4.6. Alveolar–Capillary Barrier Permeability Test

C57BL/6 mice were i.v.-injected with Evans Blue (EB; Sigma) in PBS at a concentration of 25 mg/kg body weight 14 h after ALI induction [54]. One hour later, the mice were euthanized via an i.p. injection of Ketamin and Xylariem. As soon as the reflexes of the mice were no longer observed, the thoracic cavity was opened and an injection needle inserted into the right ventricle.

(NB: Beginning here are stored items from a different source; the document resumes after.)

-- ==== Sys2Proof/Word.lean ====
section
/-! DEFINITION. The word types of PCODEC (spec/00_scope.md R5, R6): all values are unsigned bit vectors. -/

namespace Sys2Proof

/-- A register of the REG space, a command word, a checksum: 32 bits (R5 "register width", "command word width"). -/
abbrev Word := BitVec 32

/-- One byte of BUF, a flags byte (R6, R50). -/
abbrev Byte := BitVec 8

/-- A host's address in the BUF space: 10 bits (R5 "BUF address width", R50). -/
abbrev BufAddr := BitVec 10

/-- A register number of the REG space: 3 bits (R34, R50). -/
abbrev RegNum := BitVec 3

end Sys2Proof
end

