-- ==== Sys2Proof/Tests/Slice0.lean ====
section
/-! SUPPORT. Tests: expected values come from the spec's tables and vectors (spec/95_test_vectors.md, V<n>), never from the
model; then, for each obligation with hypotheses, a witness that meets them at the bounds of their ranges. -/

namespace Sys2Proof.Tests

open Sys2Proof.Machine Sys2Proof.Says

/-! ## Helpers -/

/-- The outcome is a next state that satisfies `p`. -/
def nextIs (p : State → Bool) : Host.Outcome State Fault Refusal → Bool
  | .next s => p s
  | .fault _ => false
  | .refused _ => false

/-- The first `n` bytes of BUF are these. -/
def startsWith (bytes : List Byte) (s : State) : Bool :=
  (List.range bytes.length).map (fun k => Memory.read s.buf k) == bytes

/-- After reset, with these bytes in BUF from address 0. -/
def loaded (bytes : List Byte) : State :=
  { State.reset with
    buf := (List.range bytes.length).foldl (fun m k => Memory.write m k (bytes.getD k 0#8)) [] }

/-- The payload "hello" behind a header that holds something else. -/
def dirtyHello : State := loaded [0xAA#8, 0xAA#8, 0xAA#8, 0xAA#8, 0xAA#8, 0x68#8, 0x65#8, 0x6C#8, 0x6C#8, 0x6F#8, 0xAA#8]

/-- The packet of V14. -/
def helloPacket : State := loaded [0x0E#8, 0x9F#8, 0x21#8, 0x86#8, 0x02#8, 0x68#8, 0x65#8, 0x6C#8, 0x6C#8, 0x6F#8]

/-- The packet of V13. -/
def emptyPacket : State := loaded [0x06#8, 0x0B#8, 0x17#8, 0x80#8, 0x00#8]

/-- A `VERIFY` in flight for three more turns. -/
def verifying : State := { State.reset.inFlight 0x0000000A#32 with delay := 3 }

/-- The state after V50. -/
def capacityFaulted : State := hostStep (.regWrite 0#3 0x03E40008#32) State.reset

/-! ## WellFormed: an ill-formed term for each check (R81, R87) -/

theorem test_encode_operand_too_wide : (Instr.encode 1024 true).wellFormed = false := by decide

theorem test_decode_operand_too_wide : (Instr.decode 1024).wellFormed = false := by decide

theorem test_widest_operands_fit : (Instr.encode 1023 false).wellFormed = true ∧ (Instr.decode 1023).wellFormed = true := by
  decide

/-! ## Decoding: words written out from the formats R82 to R86 -/

theorem test_decode_ckclr : decode 0b000000_0000000000_00000000_0000_0001#32 = .ok .ckclr := by decide

theorem test_decode_cksum : decode 0b000000_0000000000_00000000_0000_0010#32 = .ok .cksum := by decide

theorem test_decode_ckput : decode 0b000000_0000000000_00000000_0000_0011#32 = .ok .ckput := by decide

theorem test_decode_ckget : decode 0b000000_0000000000_00000000_0000_0100#32 = .ok .ckget := by decide

/-- V14's word 0x00050108, and the widest operand. -/
theorem test_decode_encode : decode 0b000000_0000000101_0000000_1_0000_1000#32 = .ok (.encode 5 true) ∧
    decode 0b000000_1111111111_0000000_0_0000_1000#32 = .ok (.encode 1023 false) := by decide

/-- V28's word 0x03E80009. -/
theorem test_decode_decode : decode 0b000000_1111101000_00000000_0000_1001#32 = .ok (.decode 1000) := by decide

theorem test_decode_verify : decode 0b000000_0000000000_00000000_0000_1010#32 = .ok .verify := by decide

/-- V34's word 0x0001FE0B. -/
theorem test_decode_issetAck : decode 0b000000_00_00000001_11111110_0000_1011#32 = .ok (.issetAck 0xFE#8) := by decide

/-- V40's word 0x0002FD0B. -/
theorem test_decode_issetFin : decode 0b000000_00_00000010_11111101_0000_1011#32 = .ok (.issetFin 0xFD#8) := by decide

/-- V42's and V43's words. -/
theorem test_decode_mkack : decode 0b000000_0000000000_0000000_1_0000_1100#32 = .ok (.mkack true) ∧
    decode 0b000000_0000000000_0000000_0_0000_1100#32 = .ok (.mkack false) := by decide

/-- V52 to V59 and V70 to V74: every one is illegal; V73 although its operand is out of range too. -/
theorem test_decode_rejects : [0x00000000#32, 0x00000005#32, 0x00000010#32, 0x04000001#32, 0x00010001#32, 0x0000000B#32,
    0x0003000B#32, 0x0100000B#32, 0x0000020C#32, 0x0001010C#32, 0x00000208#32, 0x03FF0208#32, 0x00000109#32].map
      (fun w => (decode w).toOption) = List.replicate 13 none := by decide

/-- Encodings the spec's vectors give (V14, V15, V28, V31, V38, V42). -/
theorem test_encode : [encode (.encode 5 true), encode (.encode 995 false), encode (.decode 1000), encode (.issetAck 0x01#8),
    encode (.issetFin 0x02#8), encode (.mkack true)] =
      [0x00050108#32, 0x03E30008#32, 0x03E80009#32, 0x0001010B#32, 0x0002020B#32, 0x0000010C#32] := by decide

/-- No two rows of the map agree on every bit both fix, so no word matches two (R88). -/
theorem test_rows_disjoint :
    rows.Pairwise (fun r r' => (r.mask &&& r'.mask) &&& (r.pattern ^^^ r'.pattern) ≠ 0#32) := by decide

theorem test_decodeTableWord : decodeTableWord 32 0x0002FF0B = some (.issetFin 0xFF#8) ∧ decodeTableWord 32 0 = none := by
  decide

/-- R92. -/
theorem test_text : (Instr.encode 5 true).text = "ENCODE 5, 1" ∧ (Instr.issetAck 0x0F#8).text = "ISSET.ACK 0x0F" := by
  decide +kernel

/-! ## The checksum function -/

/-- V1, V2, V4, V5. -/
theorem test_crc_update : crcUpdate 0xFFFFFFFF#32 0x00#8 = 0x2DFD1072#32 ∧ crcUpdate 0xFFFFFFFF#32 0xFF#8 = 0x00FFFFFF#32 ∧
    crcUpdate 0#32 0x01#8 = 0x77073096#32 ∧ crcUpdate 0#32 0x80#8 = 0xEDB88320#32 := by decide

/-- V6, V9, V10: the empty sequence, "a" and "123456789". -/
theorem test_crc32 : crc32 [] = 0#32 ∧ crc32 [0x61#8] = 0xE8B7BE43#32 ∧
    crc32 [0x31#8, 0x32#8, 0x33#8, 0x34#8, 0x35#8, 0x36#8, 0x37#8, 0x38#8, 0x39#8] = 0xCBF43926#32 := by decide +kernel

/-! ## The commands -/

/-- V60: only the field is written. -/
theorem test_ckclr : nextIs (startsWith [0x00#8, 0x00#8, 0x00#8, 0x00#8, 0xAA#8, 0x68#8]) (exec .ckclr dirtyHello) = true := by
  decide

set_option maxRecDepth 1000000 in
/-- V11c, V61: the field counts as zero. -/
theorem test_cksum : nextIs (fun t => t.acc == 0x060B1780#32)
    (exec .cksum (loaded [0xFF#8, 0xFF#8, 0xFF#8, 0xFF#8])) = true := by decide +kernel

/-- V63. -/
theorem test_ckput : nextIs (startsWith [0x0E#8, 0x9F#8, 0x21#8, 0x86#8, 0xAA#8])
    (exec .ckput { dirtyHello with acc := 0x0E9F2186#32 }) = true := by decide

/-- V66: byte 0 is the most significant. -/
theorem test_ckget : nextIs (fun t => t.chk == 0x86219F0E#32)
    (exec .ckget (loaded [0x86#8, 0x21#8, 0x9F#8, 0x0E#8])) = true := by decide

set_option maxRecDepth 1000000 in
/-- V14. -/
theorem test_encode_hello : nextIs (startsWith [0x0E#8, 0x9F#8, 0x21#8, 0x86#8, 0x02#8, 0x68#8, 0x65#8, 0x6C#8, 0x6C#8, 0x6F#8, 0x00#8])
    (exec (.encode 5 true) dirtyHello) = true := by decide +kernel

/-- V14: PLEN and TXLEN. -/
theorem test_encode_lengths : nextIs (fun t => t.plen == 5#10 && t.txlen == 1000#10 && t.chk == 0#32)
    (exec (.encode 5 true) dirtyHello) = true := by decide

/-- V28. -/
theorem test_decode_hello : nextIs (fun t => t.chk == 0x0E9F2186#32 && t.flg == 0x02#8 && t.plen == 995#10)
    (exec (.decode 1000) helloPacket) = true := by decide

/-- V29b: all eight bits of the flags byte. -/
theorem test_decode_short : nextIs (fun t => t.chk == 0x12345678#32 && t.flg == 0xFF#8 && t.plen == 1#10)
    (exec (.decode 6) (loaded [0x12#8, 0x34#8, 0x56#8, 0x78#8, 0xFF#8])) = true := by decide

set_option maxRecDepth 1000000 in
/-- V20. -/
theorem test_verify_accepts : nextIs (fun t => t.valid) (exec .verify helloPacket) = true := by decide +kernel

set_option maxRecDepth 1000000 in
/-- V23: FIN cleared. -/
theorem test_verify_rejects : nextIs (fun t => t.acc == 0x4F758D26#32)
    (exec .verify { helloPacket with buf := Memory.write helloPacket.buf 4 0x00#8 }) = true := by decide +kernel

/-- V30 to V35. -/
theorem test_issetAck : [0x00#8, 0x01#8, 0x02#8, 0x03#8, 0xFE#8, 0xFF#8].map
    (fun f => nextIs (fun t => t.t) (exec (.issetAck f) State.reset)) = [false, true, false, true, false, true] := by decide

/-- V36 to V41. -/
theorem test_issetFin : [0x00#8, 0x01#8, 0x02#8, 0x03#8, 0xFD#8, 0xFF#8].map
    (fun f => nextIs (fun t => t.t) (exec (.issetFin f) State.reset)) = [false, false, true, true, false, true] := by decide

/-- V42. -/
theorem test_mkack : nextIs (fun t => t.txlen == 5#10 && t.plen == 0#10 &&
      startsWith [0x00#8, 0x00#8, 0x00#8, 0x00#8, 0x01#8, 0x68#8, 0x65#8] t) (exec (.mkack true) helloPacket) = true := by
  decide

/-! ## Host steps and faults -/

/-- V50, V52, V73, V29c, V29e, V75 and V76: STATUS and FINFO after each. -/
theorem test_faults : [HostStep.regWrite 0#3 0x03E40008#32, .regWrite 0#3 0#32, .regWrite 0#3 0x03FF0208#32,
    .regWrite 0#3 0x00040009#32, .regWrite 0#3 0x03E90009#32, .bufWrite 1000#10 0x01#8, .bufRead 1023#10].map
      (fun h => (statusWord (hostStep h State.reset), (hostStep h State.reset).finfo)) =
    [(0x22#32, 0x03E40008#32), (0x12#32, 0#32), (0x12#32, 0x03FF0208#32), (0x32#32, 0x00040009#32),
      (0x32#32, 0x03E90009#32), (0x42#32, 0x000003E8#32), (0x42#32, 0x000003FF#32)] := by decide

/-- V77, V78, V79: the nearest accepted accesses. -/
theorem test_accepted : Memory.read (hostStep (.bufWrite 999#10 0x07#8) State.reset).buf 999 = 0x07#8 ∧
    statusWord (hostStep (.regWrite 0#3 0x03E30008#32) State.reset) = 0x1#32 ∧
    (hostStep (.regWrite 3#3 0x12345678#32) State.reset).chk = 0#32 := by decide

/-- V80 and V82: STATUS and FINFO. -/
theorem test_busyFault : [HostStep.bufWrite 5#10 0x00#8, .regRead 2#3].map
    (fun h => (statusWord (hostStep h verifying) &&& 0x73#32, (hostStep h verifying).finfo, (hostStep h verifying).cmdr)) =
      [(0x52#32, 0xA#32, 0xA#32), (0x52#32, 0xA#32, 0xA#32)] := by
  simp [hostStep, bufWrite, regRead, gate, State.phase, verifying, State.inFlight, raiseFault, State.enterFault,
    State.scramble, State.answer, State.answerUnspecifiedWord, statusWord, FaultCause.code]
  generalize Config.freeValid _ = b
  generalize Config.freeT _ = c
  revert b c
  decide

/-- V81: polling is always allowed. -/
theorem test_poll_while_busy : (hostStep (.regRead 1#3) verifying).reply = some (.word 0x1#32) ∧
    (hostStep (.regRead 1#3) verifying).busy = true := by decide

/-- V83: the first fault stays, and a write is discarded. -/
theorem test_frozen : statusWord (hostStep (.regWrite 0#3 0xA#32) capacityFaulted) = 0x22#32 ∧
    (hostStep (.bufWrite 5#10 0x01#8) capacityFaulted).buf = [] ∧
    (hostStep (.regWrite 0#3 0xA#32) capacityFaulted).cmdr = 0#32 := by decide

/-- P6: reset is the recovery. -/
theorem test_reset_recovers : statusWord (hostStep .reset capacityFaulted) = 0#32 := by
  simp [hostStep, resetStep, State.reset, statusWord]

/-! ## The step -/

/-- Fetching runs exactly the word, and BUSY falls (V31). -/
theorem test_withFetchWord : nextIs (fun t => t.t && !t.busy && t.cmdr == 0x0001010B#32)
    (step (State.reset.withFetchWord 32 0x0001010B)) = true := by decide

/-- R94, R221: issue, a poll while the latency runs, completion. -/
theorem test_script : nextIs (fun t => t.t && t.host.isEmpty && !t.busy)
    (Host.Core.run core 5
      { State.reset with host := [scriptCommand (.issetFin 0x02#8), .wait], latencies := [2] }) = true := by decide

/-- R222: with nothing to do the state stays. -/
theorem test_idle : step State.reset = .next State.reset := rfl

/-- The memory after reset has the canonical form. -/
theorem test_reset_memory : Memory.wf State.reset.buf := Memory.empty_wf

/-! ## Witnesses: concrete states and operands that meet the hypotheses of each obligation, at the bounds of their ranges -/

/-- Phases IDLE, BUSY and FAULTED. -/
theorem witness_phases : State.reset.phase = .idle ∧ verifying.phase = .busy ∧ capacityFaulted.phase = .faulted := by decide

theorem witness_DecodeAndEncodeAgree : (Instr.encode 1023 true).wellFormed = true ∧ (Instr.decode 0).wellFormed = true ∧
    decode 0x0002FF0B#32 = .ok (.issetFin 0xFF#8) := by decide

theorem witness_NoTwoRowsCoverOneWord : (0x0001FF0B#32 &&& (rows[7]).mask = (rows[7]).pattern) ∧
    (0x0002FF0B#32 &&& (rows[8]).mask = (rows[8]).pattern) := by decide

/-- One word of every class of R89, and the operands at the bounds of the two ranges. -/
theorem witness_IllegalWordsAreTheReservedOnes :
    [0x0#32, 0x00000010#32, 0x04000001#32, 0x00010001#32, 0x00000208#32, 0x0001010C#32, 0x00000109#32, 0x0003000B#32,
      0x0100000B#32].map (fun w => (decode w).toOption) = List.replicate 9 none ∧
    (995 < 996 ∧ 996 < 1024) ∧ (995 < 1023 ∧ 1023 < 1024) ∧ (4 < 5) ∧ (1000 < 1001 ∧ 1023 < 1024) :=
  ⟨by decide, by decide, by decide, by decide, by decide⟩

/-- V58's mask, and the widest operand. -/
theorem witness_PseudoInstructionsExpand : (0x03#8 : Byte) ≠ 0x01#8 ∧ (0x03#8 : Byte) ≠ 0x02#8 ∧ 1023 < 1024 := by decide

/-- Bytes on both sides of the field. -/
theorem witness_FourByteAccessIsBigEndian : (0 < 1 ∨ 1 + 3 < 0) ∧ (5 < 1 ∨ 1 + 3 < 5) := by decide

theorem witness_HostReadsTheLastWrite : State.reset.phase = .idle ∧ (999#10 : BufAddr).toNat ≤ 999 ∧
    (hostStep (.bufRead 0#10) emptyPacket).reply = some (.byte 0x06#8) ∧
    (hostStep (.bufRead 1#10) emptyPacket).reply = some (.byte 0x0B#8) ∧
    (hostStep (.bufRead 2#10) emptyPacket).reply = some (.byte 0x17#8) ∧
    (hostStep (.bufRead 3#10) emptyPacket).reply = some (.byte 0x80#8) := by decide

theorem witness_CrcIsAffine : ([0x01#8, 0x80#8] : List Byte).length = [0x02#8, 0x40#8].length ∧
    ([0x02#8, 0x40#8] : List Byte).length = [0x04#8, 0x20#8].length := by decide

theorem witness_BufferChecksumTakesFieldAsZero : 0 < 4 ∧ 3 < 4 := by decide

theorem nextIs_elim {p : State → Bool} {o : Host.Outcome State Fault Refusal} (h : nextIs p o = true) :
    ∃ t, o = .next t ∧ p t = true := by
  cases o with
  | next t => exact ⟨t, rfl, h⟩
  | fault r => cases h
  | refused r => cases h

/-- V20's packet is valid; a change at each bound of both ranges. -/
theorem witness_OneChangedByteIsAlwaysDetected : (4 ≤ 4 ∧ 4 < 1000 ∧ 0x00#8 ≠ Memory.read helloPacket.buf 4) ∧
    (4 ≤ 999 ∧ 999 < 1000 ∧ 0x80#8 ≠ Memory.read helloPacket.buf 999) ∧ (0 < 4 ∧ 0x8E#8 ≠ Memory.read helloPacket.buf 0) ∧
    (3 < 4 ∧ 0x87#8 ≠ Memory.read helloPacket.buf 3) ∧ ∃ u, exec .verify helloPacket = .next u ∧ u.valid = true :=
  ⟨by decide, by decide, by decide, by decide, nextIs_elim test_verify_accepts⟩

/-- A word with the opcode and a non-zero `A`, and one with a non-zero `L`. -/
theorem witness_CkclrZeroesTheField : (opField 0x00000101#32 = 0x1#4 ∧ aField 0x00000101#32 ≠ 0#8) ∧
    (opField 0x00010001#32 = 0x1#4 ∧ lField 0x00010001#32 ≠ 0#10) := by decide

theorem witness_CksumAccumulatesTheBuffer : (opField 0x00008002#32 = 0x2#4 ∧ aField 0x00008002#32 ≠ 0#8) ∧
    (opField 0x02000002#32 = 0x2#4 ∧ lField 0x02000002#32 ≠ 0#10) := by decide

theorem witness_CkputStoresAccBigEndian : (opField 0x00000103#32 = 0x3#4 ∧ aField 0x00000103#32 ≠ 0#8) ∧
    (opField 0x00010003#32 = 0x3#4 ∧ lField 0x00010003#32 ≠ 0#10) := by decide

theorem witness_CkgetLoadsTheFieldBigEndian : (opField 0x00000104#32 = 0x4#4 ∧ aField 0x00000104#32 ≠ 0#8) ∧
    (opField 0x00010004#32 = 0x4#4 ∧ lField 0x00010004#32 ≠ 0#10) := by decide
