-- ==== Sys2Proof/Machine/Dispatch.lean ====
section
/-! DEFINITION. The one dispatch from an operation to its meaning. -/

namespace Sys2Proof.Machine

def exec (i : Instr) (s : State) : Host.Outcome State Fault Refusal :=
  match i with
  | .crcUpdate r acc bytes => Sys2Proof.Machine.execCrcUpdate r acc bytes s
  | .decFeed dec bytes => Sys2Proof.Machine.execDecFeed dec bytes s
  | .decReset dec => Sys2Proof.Machine.execDecReset dec s
  | .decIsIdle dec => Sys2Proof.Machine.execDecIsIdle dec s
  | .decSetBuffer dec v handle cap => Sys2Proof.Machine.execDecSetBuffer dec v handle cap s
  | .encEncode enc cmd payload => Sys2Proof.Machine.execEncEncode enc cmd payload s

end Sys2Proof.Machine
end

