/-- R38, R196: a step never removes or reorders an event record, nor a sink transaction; it only appends. -/
def Obligations.StepOnlyAppendsToOutputs : Prop :=
  ∀ s t : State, step s = .next t →
    (∀ (k : Nat) (d : Decoder), s.decs[k]? = some d →
      ∃ (d' : Decoder) (new : List Event), t.decs[k]? = some d' ∧ d'.events = d.events ++ new) ∧
    (∀ (k : Nat) (x : Sink), s.sinks[k]? = some x →
      ∃ (x' : Sink) (new : List SinkTx), t.sinks[k]? = some x' ∧ x'.log = x.log ++ new)

/-- R192: no operation other than `DEC_FEED` raises an error, or emits any event. -/
def Obligations.OnlyFeedEmitsEvents : Prop :=
  ∀ (i : Instr) (s t : State), (∀ k bytes, i ≠ .decFeed k bytes) → exec i s = .next t →
    ∀ (k : Nat) (d d' : Decoder), s.decs[k]? = some d → t.decs[k]? = some d' → d'.events = d.events

/-- R208: no frame event carries a part of a payload: every step keeps it that each frame record holds as many payload
bytes as its length says. -/
def Obligations.NoPartialFrameEvent : Prop :=
  ∀ s t : State, (∀ d ∈ s.decs, ∀ e ∈ d.events, e.whole) → step s = .next t →
    ∀ d ∈ t.decs, ∀ e ∈ d.events, e.whole

/-- R20, R36, R203: an operation changes no decoder and no sink but those of the decoder or encoder it is for, no encoder,
not the host's queue, and host memory only if it is a `DEC_FEED`. -/
def Obligations.OtherAgentsAreUntouched : Prop :=
  ∀ (i : Instr) (s t : State), exec i s = .next t →
    t.encs = s.encs ∧ t.queue = s.queue ∧ t.chain = s.chain ∧ t.decs.length = s.decs.length ∧ t.sinks.length = s.sinks.length ∧
    (∀ k, target i ≠ some (.decoder k) → t.decs[k]? = s.decs[k]?) ∧
    (∀ n, (∀ k e, target i = some (.encoder k) → s.encs[k]? = some e → e.sink ≠ n) → t.sinks[n]? = s.sinks[n]?) ∧
    ((∀ k bytes, i ≠ .decFeed k bytes) → t.mem = s.mem)

/-! ### The host and its buffers -/

/-- R235: the host may write a byte of a buffer between operations; it changes that byte and nothing else. A write to
memory that has ended or does not exist faults (log 6). -/
def Obligations.HostWriteChangesOneByte : Prop :=
  ∀ (s : State) (h : BufHandle) (i : Word) (b : Byte) (rest : List HostAction),
    s.queue = .writeBuffer h i b :: rest →
    (∀ f, s.mem.writeFault h i.toNat = some f → step s = .fault f) ∧
    (s.mem.writeFault h i.toNat = none → ∃ m : HostMem, step s = .next { s with queue := rest, mem := m } ∧ m.extents = s.mem.extents ∧
      m.known h i.toNat = some b ∧
      ∀ (g : BufHandle) (j : Nat), j < 4294967296 → ¬ (g = h ∧ j = i.toNat) → m.known g j = s.mem.known g j)

/-- R235, R66: a byte the host writes below `LEN` while the last checksum byte is awaited is delivered in the frame event,
and the verdict, which rests on the bytes consumed, is not changed by it. -/
def Obligations.HostWriteReachesTheSnapshot : Prop :=
  ∀ (s : State) (k : Nat) (d : Decoder) (a : Assignment) (i : Word) (v b : Byte) (rest : List HostAction),
    s.decs[k]? = some d → d.buffer = some a → d.st = .checksumLow →
    BitVec.ofNat 16 (d.rxcrc.toNat * 256 + b.toNat) = d.crc → i < d.len → s.mem.writeFault a.handle i.toNat = none →
    s.queue = .writeBuffer a.handle i v :: .op (requestOf (.decFeed k [b])) :: rest →
    ∃ (s' t : State) (d' : Decoder) (payload : List Byte), step s = .next s' ∧ step s' = .next t ∧
      t.decs[k]? = some d' ∧ d'.events = d.events ++ [.frame d.cmd d.len payload] ∧ payload[i.toNat]? = some v

/-- R231, I8, log 6: once the host has ended a buffer's lifetime, every write to it has no meaning; lending a handle memory
of n bytes makes exactly the offsets below n writable. Other handles are not affected. -/
def Obligations.BufferLifetime : Prop :=
  ∀ (s : State) (h : BufHandle) (n : Nat) (rest : List HostAction),
    (s.queue = .endLifetime h :: rest →
      ∃ m : HostMem, step s = .next { s with queue := rest, mem := m } ∧
        (∀ i, m.writeFault h i = some .writeToReleasedBuffer) ∧
        ∀ g, g ≠ h → ∀ i, i < 4294967296 → m.writeFault g i = s.mem.writeFault g i ∧ m.known g i = s.mem.known g i) ∧
    (s.queue = .lend h n :: rest →
      ∃ m : HostMem, step s = .next { s with queue := rest, mem := m } ∧
        (∀ i, m.writeFault h i = none ↔ i < n) ∧
        ∀ g, g ≠ h → ∀ i, i < 4294967296 → m.writeFault g i = s.mem.writeFault g i ∧ m.known g i = s.mem.known g i)

end
end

The left atrium was punctured and 20 mL of ice-cold PBS/ 5 mM EDTA was flushed through the cardiovascular system. The lung was dissected and weighed, and 4 mL formamid per g of lung tissue was added. After incubation at 60 °C overnight, the samples were centrifuged at 5.000× g for 30 min at room temperature and the supernatant was collected. The absorbance was measured at 620 and 740 nm using a microplate reader and the concentration of EB in the lung was calculated using a standard curve and the following formula: E₆₂₀ = E₆₂₀ − (1.426 × E₇₄₀ + 0.03).

4.7. Nanoparticle Synthesis and Characterization

IOH-NPs with the chemical composition [ZrO]²⁺[(BMP)₀.₉(FMN)₀.₁]^2– (designated BNPs) were prepared as previously described [33], and redispersed at a concentration of 2.8 mg/mL in H₂O. The synthesis and characterization of BNPs are summarized in Supplementary Figure S1 and Supplementary Information SI1.

4.8. Statistical Analysis

All data were analyzed via an unpaired one-way ANOVA, followed by the Newman–Keuls multiple-comparison test. Analyses were performed using GraphPad Prism^® software, version 9 (San Diego, CA, USA). Data are depicted as scatter dots plots, dot–box plots or box plots, with the mean ± SEM indicated in each graph. Levels of significance: n.s.: p > 0.05; *: p < 0.05; **: p < 0.01; ***: p < 0.001.